Now, lets convert them into tflite and benchmark their performance ....

| Model Name | CPU Time (ms) | GPU Time (ms)| Parameters | Model Size (B) |  Input Shape | Output Shape |
|----|----|----|----|-----|-----|-----|
| **model-1** | 3.404 | 16.5  |  10 |  772 | 1x256x256x1 | 1x256x256x1 |
| **model-2**  | 3.610  | 6.5 |  27 |  1204 | 1x256x256x1 | 1x256x16x1 |
| **model-3** | 10.145 | 4.8  |  148 |  1320 | 1x256x256x4 | 1x256x256x4 |
| **model-4**  | 7.300  | 2.7 |  54 |  1552 | 1x256x256x4 | 1x256x16 |
| **model-5**  | 7.682  | 4.0 |  45 |  1784 | 1x196608 | 1x256x16 |
| **model-6**  | 7.649  | 3.0 |  45 |  1996 | 1x256x256x4 | 1x256x16 |
| **model-7**  | 9.283  | 5.7 |  28 |  1608 | 1x256x256x4 | 1x256x256x4 |


Clearly, the second model has one extra layer than the first model and their final output shapes differ slightly.
Comparing the cpu speed of the two models, there is no surprise i.e The second model(bigger) takes slightly more time than the first.

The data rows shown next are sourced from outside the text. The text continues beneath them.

-- ==== Sys2Proof/Machine/Flags.lean ====
section
/-!
DEFINITION. Values the rules derive from held state: levels, mute indications and preamp lines, sync, trust and skew of
lanes, the Talk Queue, the notice-gap indication, the panel's status byte and IRQ line.
-/

namespace Sys2Proof.Machine

/-! ## Channels (R1, R2) -/

/-- The effective gain in half decibels: the applied gain, less 20 dB while the applied pad is ON. -/
def Channel.effectiveGain (x : Channel) : Int := (x.gain : Int) - (if x.pad then 40 else 0)

/-- The commanded gain: staged where present, otherwise applied. -/
def Channel.commandedGain (x : Channel) : Nat := x.stagedGain.getD x.gain

/-- The commanded pad: staged where present, otherwise applied. -/
def Channel.commandedPad (x : Channel) : Bool := x.stagedPad.getD x.pad

/-- At least one staged field is present. -/
def Channel.isStaged (x : Channel) : Bool := x.stagedGain.isSome || x.stagedPad.isSome

/-- In phantom transition: CHARGING or DISCHARGING. The mute indication of R2 is set exactly then. -/
def Channel.inTransition (x : Channel) : Bool :=
  match x.phantomState with
  | .charging => true
  | .discharging => true
  | .off => false
  | .queued => false
  | .on => false

/-- The phantom line of a channel (R2). -/
inductive PhantomLine where
  | off | supply | drawDown
  deriving DecidableEq, Repr

/-- The preamp control lines of a channel (R2). -/
structure PreampLines where
  gain : Nat
  pad : Bool
  hpf : Hpf
  phantom : PhantomLine
  deriving DecidableEq, Repr

/-- The lines that a channel's record drives (R2). -/
def Channel.lines (x : Channel) : PreampLines where
  gain := x.gain
  pad := x.pad
  hpf := x.hpf
  phantom :=
    match x.phantomState with
    | .charging => .supply
    | .on => .supply
    | .discharging => .drawDown
    | .off => .off
    | .queued => .off

/-- A channel of the table. -/
def Pcu.channel (p : Pcu) (c : Chan) : Channel := Tbl.get p.channels c

/-- How many channels are CHARGING (R10, R12). -/
def Pcu.charging (p : Pcu) : Nat :=
  ((List.finRange 72).filter fun c => (p.channel c).phantomState = .charging).length

/-- A desk's tracking entry for a channel. -/
def Pcu.track (p : Pcu) (d : Desk) (c : Chan) : Track := Tbl.get (p.tracking.get d) c

/-! ## Claims (R39) -/

/-- The fields of a claim record, present as Table 3-2 gives them. -/
def Claim.state : Claim → ClaimState
  | .opened => .opened
  | .contended .. => .contended
  | .held .. => .held
  | .orphaned .. => .orphaned

def Claim.holder : Claim → Option Requester
  | .opened => none
  | .contended .. => none
  | .held h _ => some h
  | .orphaned d _ _ => some d.req

def Claim.level : Claim → Option Level
  | .opened => none
  | .contended .. => none
  | .held _ l => some l
  | .orphaned _ l _ => some l

def Claim.windowDeadline : Claim → Option Frame
  | .opened => none
  | .contended t _ => some t
  | .held .. => none
  | .orphaned .. => none

def Claim.orphanDeadline : Claim → Option Frame
  | .opened => none
  | .contended .. => none
  | .held .. => none
  | .orphaned _ _ t => t

def Claim.contenders : Claim → List (Requester × Level)
  | .opened => []
  | .contended _ cs => cs
  | .held .. => []
  | .orphaned .. => []

/-- A resource's claim record. -/
def Arb.claim (x : Arb) (r : Res) : Claim := Tbl.get x.claims r

/-! ## Lanes and links (R66, R77) -/

/-- In sync: the latency is present. -/
def LaneRec.inSync (l : LaneRec) : Bool := l.latency.isSome

/-- Trusted: READY or TESTING, or ACTIVE with qualified yes. -/
def LaneRec.trusted (l : LaneRec) : Bool :=
  match l.state with
  | .ready => true
  | .testing => true
  | .active => l.qualified
  | .dark => false
  | .acquiring => false
  | .qualifying => false

/-- The difference of two latencies, without sign. -/
def latencyDistance (x y : Frame) : Nat := if x.toNat ≤ y.toNat then y.toNat - x.toNat else x.toNat - y.toNat

/-- The skew of a link's lanes: the latency difference while both are in sync, otherwise 0. -/
def Link.skew (k : Link) : Nat :=
  match k.lanes.p.latency, k.lanes.s.latency with
  | some x, some y => latencyDistance x y
  | _, _ => 0

/-- A lane of a link. -/
def Link.lane (k : Link) (side : Side) : LaneRec := k.lanes.get side

/-- The fill of the return buffer. -/
def Link.fill (k : Link) : Nat := k.returnBuffer.length

/-- A lane of the part. -/
def Hub.lane (h : Hub) (l : LaneId) : LaneRec := (h.links.get l.link).lane l.side

/-- The link of a desk is UP. -/
def Hub.linkUp (h : Hub) (d : Desk) : Bool := decide ((h.links.get d).state = .up)

/-- The link's test is RUNNING on the lane (R89). PATTERN-REQUEST is sent for the lane exactly then (R65). -/
def Hlm.testRunningOn (x : Hlm) (l : LaneId) : Bool :=
  match x.tests.get l.link with
  | none => false
  | some t => decide (t.status = .running ∧ t.lane = l.side)

/-! ## Outputs and talk -/

/-- A source is usable while its link is UP (R111). -/
def Hub.usable (h : Hub) (s : Source) : Bool := h.linkUp s.link

/-- The output takes from its fallback (R111): ON_FALLBACK, or GAP_IN towards FALLBACK. -/
def Output.takesFallback (o : Output) : Bool :=
  match o.pathState with
  | .onFallback => true
  | .gapIn => decide (o.gapTarget = some .fallback)
  | .unpatched => false
  | .onPrimary => false
  | .silent => false
  | .gapOut => false

/-- An output of the table. -/
def Mon.output (m : Mon) (o : Out) : Output := Tbl.get m.outputs o

/-- An output is in a desk's pending set. -/
def Tbk.pendingOn (t : Tbk) (d : Desk) (o : Out) : Bool :=
  match t.records.get d with
  | none => false
  | some r => Tbl.get r.pending o

/-- The Talk Queue (R137): the records whose pending set is not empty, by arrival. -/
def Tbk.queue (t : Tbk) : List Desk :=
  t.order.filter fun d =>
    match t.records.get d with
    | none => false
    | some r => !(BitSet.members r.pending).isEmpty

/-! ## Requests and the panel -/

/-- The notice-gap indication (R165): the gap-owed mark is set, or a notice with the GAP flag is buffered. -/
def DeskPort.noticeGap (p : DeskPort) : Bool := p.gapOwed || p.notices.any (·.gap)

/-- The requester's outbound answer has been delivered (R159): its answer slot is empty. -/
def Hub.slotEmpty (h : Hub) (who : Requester) : Bool :=
  match who.desk with
  | none => h.pnl.answer.isNone
  | some d => (h.req.desks.get d).answer.isNone

/-- The IRQ line (R175): an answer or a notice waits for the panel. -/
def Pnl.irq (p : Pnl) : Bool := p.answer.isSome || !p.notices.isEmpty

/-- The status byte (Table 9-2). -/
def Hub.statusByte (h : Hub) : Byte :=
  BitVec.ofNat 8 ((if h.pnl.answer.isSome then 128 else 0) +
    (if (h.req.queues.get .panel).items.length < 8 then 64 else 0) + (if h.pnl.rejected then 32 else 0) +
    h.pnl.notices.length)

end Sys2Proof.Machine
end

However, if you compare the cpu performance of a model with the gpu performance, it seems counter-intutive !!!

**The cpu takes less time than gpu !!!**

Similarly, if you compare the gpu speed of the two models, the  **second one(bigger) seems to be faster than the first one**, which is again contrary to our expectations !!!

So why is this happening ??? Enter the **IO** ...

It looks like something other than 'our model nodes' are taking up time, behind the scenes. If you closely observe, the **output shape** of the second model is smaller(256 vs 16). In the case of a gpu (mobile-gpu particularly), the input data is initially copied to the gpu memory from main memory (or cache) and finally after execution the result is copied back to the main memory (or cache) from the gpu memory. This **copy process takes considerable amount of time**  and is normally proportional to data size and also depend on the hardware, copy mechanism etc. Also, for considerable speed-up the **gpu should be fed with a larger model or data**; otherwise the gains in terms of speed-up will be small. In the extreme cases(i.e very small inputs) the **overheads will outweigh the possible benefits**. 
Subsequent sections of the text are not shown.